Effects of Fault Zone Permeability on Fault Controlled Fluid Circulation in Active and Fossil Hydrothermal Systems in the Great Basin

Faults play a critical role in fluid circulation along modern hot springs and in the formation of Eocene Carlin-type gold deposits in the Great Basin. Here we present a suite of numerical models that asses the conduit/barrier behavior of the faults at Beowawe and Carlin trend, Nevada. In order to match the published fluid homogenization temperature, fluid-rock isotope exchange and silica precipitation data along the Carlin trend and Beowawe geothermal system, a vertical fault permeability between 10^-11 to 10^-13 m², a fault zone anisotropy of 100 (Kz/Kx), and a permeability contrast on the order of 10³ to 10⁴ between lithostratigraphic units and faults are needed. Carlin trend the fault segments that cut the low permeability (10^-17 m²) upper plate rocks were found to have a lower vertical permeability and resulted in the formation of a loop style fluid circulation through the underlying carbonate rocks which host the gold mineralization.

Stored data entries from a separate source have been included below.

/-- Two runs of writes, one after the other. -/
theorem PwmWrites.append {vs ws : List FRef} {a b c : Lane} (h : PwmWrites vs a b) (g : PwmWrites ws b c) : PwmWrites (vs ++ ws) a c :=
  (h.mono (List.subset_append_left _ _)).trans (g.mono (List.subset_append_right _ _))

theorem PwmWrites.each {α : Type} {f : α → Lane → Lane} (w : α → List FRef) (hf : ∀ x m, PwmWrites (w x) m (f x m)) (xs : List α) :
    ∀ n : Lane, PwmWrites (xs.flatMap w) n (forEach xs f n) := by
  induction xs with
  | nil => exact PwmWrites.refl _
  | cons x xs ih =>
    intro n
    rw [forEach_cons, List.flatMap_cons]
    exact (hf x n).append (ih _)

theorem pwmWrites_setF (n : Lane) {r : FRef} (x : Nat) (hr : r.ok = true) : PwmWrites [r] n (n.setF r x) := fun q _ ha =>
  Lane.f_setF_apart n x hr (by simpa using ha)

/-- Fields apart from a span of a register are apart from the fields in it. -/
theorem FRef.apart_within {q s r : FRef} (h : q.apart s = true) (ho : s.off = r.off) (hl : s.lo ≤ r.lo) (hh : r.hi ≤ s.hi) :
    q.apart r = true := by
  simp only [FRef.apart, Bool.or_eq_true, decide_eq_true_eq] at h ⊢
  omega

/-- A wider span covers what the narrower one does. -/
theorem PwmWrites.widen {s t : FRef} {n m : Lane} (h : PwmWrites [s] n m) (ho : t.off = s.off) (hl : t.lo ≤ s.lo) (hh : s.hi ≤ t.hi) :
    PwmWrites [t] n m := fun q hq ha => h q hq (by simpa using FRef.apart_within (by simpa using ha) ho hl hh)

/-- A field in a span. -/
theorem pwmWrites_setF_within (n : Lane) {s r : FRef} (x : Nat) (hr : r.ok = true) (ho : s.off = r.off) (hl : s.lo ≤ r.lo)
    (hh : r.hi ≤ s.hi) : PwmWrites [s] n (n.setF r x) := (pwmWrites_setF n x hr).widen ho hl hh

/-! ## Bits of a field -/

/-- Adding a power of two whose bit is clear sets that bit alone. -/
theorem testBit_add_two_pow {x i : Nat} (h : x.testBit i = false) (j : Nat) :
    (x + 2 ^ i).testBit j = if j = i then true else x.testBit j := by
  split
  · next e => rw [e, Nat.add_comm, Nat.testBit_two_pow_add_eq, h, Bool.not_false]
  · next hj =>
    have hx := Nat.div_add_mod x (2 ^ i)
    have hlt := Nat.mod_lt x (Nat.two_pow_pos i)
    have heven : x / 2 ^ i % 2 ≠ 1 := by simpa [Nat.testBit_eq_decide_div_mod_eq] using h
    have hs : x + 2 ^ i = 2 ^ i * (x / 2 ^ i + 1) + x % 2 ^ i := by rw [Nat.mul_add]; omega
    rw [hs, Nat.testBit_two_pow_mul_add _ hlt]
    conv => rhs; rw [← hx, Nat.testBit_two_pow_mul_add _ hlt]
    split
    · rfl
    · obtain ⟨k, hk⟩ : ∃ k, j - i = k + 1 := ⟨j - i - 1, by omega⟩
      rw [hk, Nat.testBit_succ, Nat.testBit_succ]
      exact congrArg (Nat.testBit · k) (by omega)

theorem natSetBit_testBit_of (x i j : Nat) (b : Bool) : (natSetBit x i b).testBit j = if j = i then b else x.testBit j := by
  have hkeep : x.testBit i = b → x.testBit j = if j = i then b else x.testBit j := fun h => by
    split
    · next e => rw [e, h]
    · rfl
  unfold natSetBit
  cases b
  · split
    · next h =>
      have hle : 2 ^ i ≤ x := Nat.ge_two_pow_of_testBit h
      have hadd : 2 ^ i + (x - 2 ^ i) = x := by omega
      have hbit : (x - 2 ^ i).testBit i = false := by simpa [hadd, h] using Nat.testBit_two_pow_add_eq (x - 2 ^ i) i
      have hj := testBit_add_two_pow hbit j
      rw [Nat.sub_add_cancel hle] at hj
      rw [if_neg Bool.false_ne_true]
      split
      · next e => rw [e, hbit]
      · next e => rw [hj, if_neg e]
    · next h => exact hkeep (Bool.eq_false_iff.2 h)
  · split
    · next h => exact hkeep h
    · next h => exact testBit_add_two_pow (Bool.eq_false_iff.2 h) j
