-- ==== Sys2Proof/Machine/Captures.lean ====
section
/-! DEFINITION. The capture unit (chapter 9): starting, filling and freezing the four capture buffers, and releasing
them. -/

namespace Sys2Proof.Machine

/-- The buffer FILLING for a section (R160: at most one). -/
def fillingFor (n : SectionNo) (s : State) : Option CaptureNo :=
  allCaptures.find? (fun i => decide (s.captures[i].state = .filling) && decide (s.captures[i].sec = n))

/-- The FREE buffer of the lowest number (R161). -/
def firstFree (s : State) : Option CaptureNo := allCaptures.find? (fun i => decide (s.captures[i].state = .free))

/-- A buffer freezes, full or short, and CAPTURE_FROZEN is queued (R163, R164, R165). -/
def freezeCapture (i : CaptureNo) (b : Capture) (short : Bool) (s : State) : State :=
  queueReport (.sec b.sec) (.captureFrozen i b.triggerEpoch b.trigger short b.pre b.post)
    (s.setCapture i { b with state := .frozen, short := short })

/-- An evaluation record is added to the section's FILLING buffer; the eighth post-trigger record freezes it (R163). -/
def captureAdd (n : SectionNo) (r : EvalRecord) (s : State) : State :=
  match fillingFor n s with
  | none => s
  | some i =>
    let b := { s.captures[i] with records := s.captures[i].records ++ [r], post := s.captures[i].post + 1 }
    if Config.postTriggerCapacity ≤ b.post then freezeCapture i b false s else s.setCapture i b

/-- A pickup starts a capture in the FREE buffer of the lowest number (R161), or sets the section's capture-missed mark
when no buffer is FREE (R162). With a FILLING buffer for the section it does neither (R161). -/
def capturePickup (n : SectionNo) (t : Trigger) (p : ProfileNo) (history : List EvalRecord) (r : EvalRecord)
    (s : State) : State :=
  if (fillingFor n s).isSome then s
  else
    match firstFree s with
    | none => s.setMissed n true
    | some i =>
      s.setCapture i
        { state := .filling, sec := n, triggerEpoch := r.epoch, trigger := t, profile := p, short := false
          pre := history.length, post := 1, records := history ++ [r] }

/-- The section evaluator hands over an evaluation record: first the record is added, then the pickup is tested
(9.2). -/
def captureHandOver (n : SectionNo) (r : EvalRecord) (pickup : Option Trigger) (p : ProfileNo)
    (history : List EvalRecord) (s : State) : State :=
  match pickup with
  | none => captureAdd n r s
  | some t => capturePickup n t p history r (captureAdd n r s)

/-- A FILLING buffer of a section that leaves HOLDOFF, WATCH or BLIND freezes short (R164). -/
def freezeShort (n : SectionNo) (s : State) : State :=
  match fillingFor n s with
  | none => s
  | some i => freezeCapture i s.captures[i] true s

/-- Every capture-missed mark cleared (R167). -/
def clearMissed (s : State) : State := { s with missed := Vector.replicate 32 false }

end Sys2Proof.Machine
end

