-- ==== Sys2Proof/Safety.lean ====
section
/-! DEFINITION. The terms the claims use: when the part serves requests, what a request's answer leaves, and the
invariants that every step keeps. -/

namespace Sys2Proof.Machine

/-! ## When a command has its effect -/

/-- RESET_N is high (R189). -/
def Running (s : State) : Prop := s.boot ≠ .resetLow

/-- Requests are executed: RESET_N is high, the mode is not STARTING, and no MGMT frame is under way (R180). -/
def Serving (s : State) : Prop := Running s ∧ s.mode ≠ .starting ∧ s.executing = none

/-- The state with the answer of a request of its own kept (log entry 7), and nothing else changed. -/
def State.answered (s : State) (request : Byte) (code : ResultCode) (data : List Byte) : State :=
  { s with lastResult := some { request := request, code := code, data := data } }

/-- The state with TAG as a command brought it, and nothing else changed (R7). -/
def State.tagged (s : State) (tag : BitVec 10) : State := { s with pins := { s.pins with tag := tag } }

/-- The twelve request commands, with the codes their answers carry (12.3). -/
def requestOf : Instr → Option Byte
  | .read _ _ => some readCode
  | .write _ _ => some writeCode
  | .setHazard _ => some setHazardCode
  | .setPermit _ _ => some setPermitCode
  | .restore _ => some restoreCode
  | .clearConditions _ _ => some clearConditionsCode
  | .clearStream _ => some clearStreamCode
  | .releaseCapture _ => some releaseCaptureCode
  | .suspend => some suspendCode
  | .resume => some resumeCode
  | .restart => some restartCode
  | .identify _ => some identifyCode
  | .powerOnReset | .resetRelease _ _ | .linkDown _ | .linkUp _ | .frameReceived _ _ _ _ | .holdoffDone _
  | .epochRefTick _ | .holdoverExpiry _ | .staleLimit _ | .actionRetry _ | .actionTimeout _ | .stationTransmitterTake _
  | .fieldTransmitterTake | .mgmtFrameTaken _ _ | .imagePass1 _ | .loadRecord _ _ | .endOfStartUp _ => none

/-- The request, by code and parameters, that a MGMT frame carries for each request command but WRITE (12.3). -/
def requestCarried : Instr → Option RawRequest
  | .read address count => some ⟨1, bytes16 address ++ [count]⟩
  | .setHazard level => some ⟨3, [level]⟩
  | .setPermit sec value => some ⟨4, [sec, value]⟩
  | .restore sec => some ⟨5, [sec]⟩
  | .clearConditions sec kinds => some ⟨6, [sec, kinds]⟩
  | .clearStream slot => some ⟨7, [slot]⟩
  | .releaseCapture index => some ⟨8, [index]⟩
  | .suspend => some ⟨9, []⟩
  | .resume => some ⟨10, []⟩
  | .restart => some ⟨11, []⟩
  | .identify _ => some ⟨12, []⟩
  | .write _ _ | .powerOnReset | .resetRelease _ _ | .linkDown _ | .linkUp _ | .frameReceived _ _ _ _ | .holdoffDone _
  | .epochRefTick _ | .holdoverExpiry _ | .staleLimit _ | .actionRetry _ | .actionTimeout _ | .stationTransmitterTake _
  | .fieldTransmitterTake | .mgmtFrameTaken _ _ | .imagePass1 _ | .loadRecord _ _ | .endOfStartUp _ => none

/-! ## Layouts (chapter 12) -/

/-- The originators in the order of the walk: DEVICE, SECTION 0 to 31, SLOT 0 to 63 (R175). -/
def originatorsInOrder : List Originator :=
  .device :: (List.finRange 32).map Originator.sec ++ (List.finRange 64).map Originator.slot

/-- A word shows fields, each given by its lowest bit, its width and its value, and 0 in the bits that no field occupies
(R193, 12.7). -/
def Shows (w : Word) (fields : List (Nat × Nat × Nat)) : Prop :=
  (∀ f ∈ fields, (w.extractLsb' f.1 f.2.1).toNat = f.2.2 % 2 ^ f.2.1) ∧
  ∀ b : Nat, b < 32 → (∀ f ∈ fields, b < f.1 ∨ f.1 + f.2.1 ≤ b) → w.getLsbD b = false

/-- Values one after another, each in its number of bytes, high byte first (R193). -/
def laidOut (fields : List (Nat × Nat)) : List Byte :=
  (fields.map (fun f => (List.range f.1).map (fun i => (BitVec.ofNat 8 (f.2 / 256 ^ (f.1 - 1 - i)) : Byte)))).flatten
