/-- R86, R76, R77, R88, R101: an INCOMPLETE evaluation raises the consecutive-incomplete count, holds accumulators and
open counts, marks the previous differences absent, trims the windows, hands its record to the capture unit (R163), adds
it to the history ring and advances the next epoch; in WATCH the section goes BLIND when the count has reached
blind_after, and SIGHT_LOSS is set (R124), in HOLDOFF the hold-off count falls and at 0 the section goes to WATCH, each
with its SECTION_STATE (R89). Nothing else changes. The forced evaluation at the closure of an epoch is INCOMPLETE where
the next epoch, at or before it, is not complete, and a complete evaluation where it is. 5.5: the states in which a section
evaluates are HOLDOFF, WATCH and BLIND. -/
def Obligations.IncompleteEvaluationResult : Prop :=
  (∀ m : SectionMode, m.evaluates = true ↔ m = .holdoff ∨ m = .watch ∨ m = .blind) ∧
  (∀ (n : SectionNo) (e : Epoch) (s : State),
    let x := s.sections[n]
    let due := x.mode.evaluates = true ∧ 0 ≤ serialDiff x.next e
    (¬due → doWork s (.force e n) = s) ∧
    (due → epochComplete n x.next s = true → doWork s (.force e n) = evaluateComplete n s) ∧
    (due → epochComplete n x.next s = false → doWork s (.force e n) = evaluateIncomplete n s)) ∧
  ∀ (n : SectionNo) (s : State), s.sections[n].mode.evaluates = true →
    let x := s.sections[n]
    let t := evaluateIncomplete n s
    let w := activeWords n s
    let count := min 255 (x.incomplete + 1)
    let record : EvalRecord := { epoch := x.next, phases := none }
    let trimmed (p : PhaseState) : PhaseState :=
      { p with prev := none, window := p.window.drop (p.window.length - Prof.windowLen w) }
    let left (mode : SectionMode) (holdoff : Nat) : State :=
      { captureAdd n record s with
        sections := s.sections.set n
          { x with mode := mode, next := x.next + 1, incomplete := count, holdoff := holdoff
                   history := pushHistory record x.history
                   phases := ⟨trimmed x.phases.a, trimmed x.phases.b, trimmed x.phases.c⟩ } }
    let moved (entered : SectionMode) (cause : SectionCause) (s : State) : State :=
      queueReport (.sec n) (.sectionState x.mode entered cause (x.next + 1)) s
    (x.mode = .holdoff → 2 ≤ x.holdoff → t = left .holdoff (x.holdoff - 1)) ∧
    (x.mode = .holdoff → x.holdoff ≤ 1 → t = moved .watch .holdoffDone (left .watch 0)) ∧
    (x.mode = .watch → count < Prof.blindAfter w → t = left .watch x.holdoff) ∧
    (x.mode = .watch → Prof.blindAfter w ≤ count →
      t = raiseKind n .sightLoss noPhases (activeProfile n s) (moved .blind .sightLost (left .blind x.holdoff)) ∧
      (x.entry = .valid → t.conds[n].sightLoss ≠ none)) ∧
    (x.mode = .blind → t = left .blind x.holdoff)

/-- R85, R71, R87, R93, R94, R76, R78, R84, R88, R89: on a store notice a section that evaluates makes a complete evaluation
of its next epoch when that epoch is complete, and goes on, evaluation by evaluation, until it is not; no run is longer
than 16. The evaluation takes a BLIND section to WATCH first, SIGHT_LOSS cleared and a HELD action of that cause dropped
(R141), sets the count to 0, runs the arithmetic on each phase under the active profile with the inputs that the members'
records give, hands the record and the pickup to the capture unit, adds the record to the history ring, hands the DOWNED
phases and after them the OPEN phases to the condition unit, and advances the next epoch; in HOLDOFF the hold-off count
falls, at 0 to WATCH, and nothing is confirmed. Nothing else changes. R93: the active profile is the one that the normal
profile field of the section entry names while the level is NORMAL, and the one that its elevated profile field names
while it is ELEVATED. R51: a ring gives the record that it holds at position E mod 16 for epoch E, and no other. -/
def Obligations.CompleteEvaluationResult : Prop :=
  (∀ (n : SectionNo) (p : ProfileNo) (s : State),
    let w := s.sections[n].words
    ((s.hazard = .normal ∧ (w[3].extractLsb' 0 8).toNat = p.val) ∨
      (s.hazard = .elevated ∧ (w[3].extractLsb' 8 8).toNat = p.val)) →
    activeProfile n s = p ∧ activeWords n s = s.profiles[p].words) ∧
  (∀ (ring : Vector (Option SlotRecord) 16) (e : Epoch) (r : SlotRecord),
    ringRecord ring e = some r ↔ r.epoch = e ∧ ∃ p : Fin 16, p.val = e.toNat % 16 ∧ ring[p] = some r) ∧
  (∀ (n : SectionNo) (s : State),
    let complete (s : State) : Prop := ∀ m ∈ members s.sections[n].words,
      ∃ r, ringRecord s.slots[m].ring s.sections[n].next = some r ∧ r.faulty = false ∧ ∀ q, r.get q ≠ .absent
    let goesOn (s : State) : Prop := s.sections[n].mode.evaluates = true ∧ complete s
    (goesOn s → doWork s (.evaluate n) = evaluateComplete n s) ∧
    (¬goesOn s → doWork s (.evaluate n) = s) ∧
    ¬goesOn ((List.replicate 16 (Work.evaluate n)).foldl doWork s)) ∧
  ∀ (n : SectionNo) (s : State), s.sections[n].mode.evaluates = true →
    let x := s.sections[n]
    let t := evaluateComplete n s
    let p := activeProfile n s
    let hold := decide (x.mode = .holdoff)
    let read (m : SlotNo) (q : Quantity) : Option Phasor :=
      (ringRecord s.slots[m].ring x.next).bind (fun r => match r.get q with
        | .phasor v => some v
        | .unmapped | .absent => none)
    let inputs (f : Phase) : PhaseInputs :=
      { upstream := read (upstreamSlot x.words) (currentOf f)
        downstream := (downstreamSlots x.words).map (fun m => read m (currentOf f))
        others := ((allPhases.filter (fun g => g ≠ f)).filterMap (fun g =>
          (read (upstreamSlot x.words) (currentOf g)).map mag)).max?
        vFar := (voltageSlot x.words).bind (fun m => read m (voltageOf f))
        vUp := read (upstreamSlot x.words) (voltageOf f)
        allowance := loadAllowance x.words f }
    let result (f : Phase) : PhaseResult :=
      evalPhase (activeWords n s) hold x.next (inputs f) (x.phases.get f)
    let results : PerPhase PhaseResult := ⟨result .a, result .b, result .c⟩
    let record : EvalRecord :=
      { epoch := x.next, phases := some ⟨(result .a).values, (result .b).values, (result .c).values⟩ }
    let captured (v : State) : State :=
      match pickupOf hold x.phases results with
      | none => captureAdd n record v
      | some trigger => capturePickup n trigger p x.history record (captureAdd n record v)
    let done (mode : SectionMode) (next : Epoch) (holdoff : Nat) : SectionState :=
      { x with mode := mode, next := next, incomplete := 0, holdoff := holdoff, history := pushHistory record x.history
               phases := ⟨(result .a).state, (result .b).state, (result .c).state⟩ }
    let ended (mode : SectionMode) (holdoff : Nat) (v : State) : State :=
      { v with sections := s.sections.set n (done mode (x.next + 1) holdoff) }
    let watching : State :=
      queueReport (.sec n) (.sectionState .blind .watch .sightRegained x.next)
        { s with sections := s.sections.set n { x with mode := .watch } }
    let cleared : State := clearingReported n s.conds[n] .sightRegained
      { watching with conds := s.conds.set n { s.conds[n] with sightLoss := none } } .sightLoss
    let regained : State :=
      if x.mode = .watch then s
      else if heldByLive s.conds[n] s.actions[n] .sightLoss = true then
        { cancelReported n s.actions[n] .liveCleared cleared with actions := retiredRecords n s.actions }
      else cleared
    (x.mode = .holdoff → 2 ≤ x.holdoff → t = ended .holdoff (x.holdoff - 1) (captured s)) ∧
    (x.mode = .holdoff → x.holdoff ≤ 1 →
      t = queueReport (.sec n) (.sectionState .holdoff .watch .holdoffDone (x.next + 1)) (ended .watch 0 (captured s))) ∧
    (x.mode ≠ .holdoff →
      t = ended .watch x.holdoff
        (confirmKind n .opened ⟨(result .a).opened, (result .b).opened, (result .c).opened⟩ p
          (confirmKind n .downed ⟨(result .a).downed, (result .b).downed, (result .c).downed⟩ p
            { captured regained with sections := s.sections.set n (done .watch x.next x.holdoff) })))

This resulted in significant fluid-rock isotopic exchange. On the other hand, the absence of low permeability cap rocks at Beowawe produces a single-pass hydrothermal flow cell with relatively little fluid-rock isotope exchange. Field observation of fault gauge and damage zone formations along the ore feeder faults at the Post-Betze and Gold Quarry mines supported the numerical model parameter selection.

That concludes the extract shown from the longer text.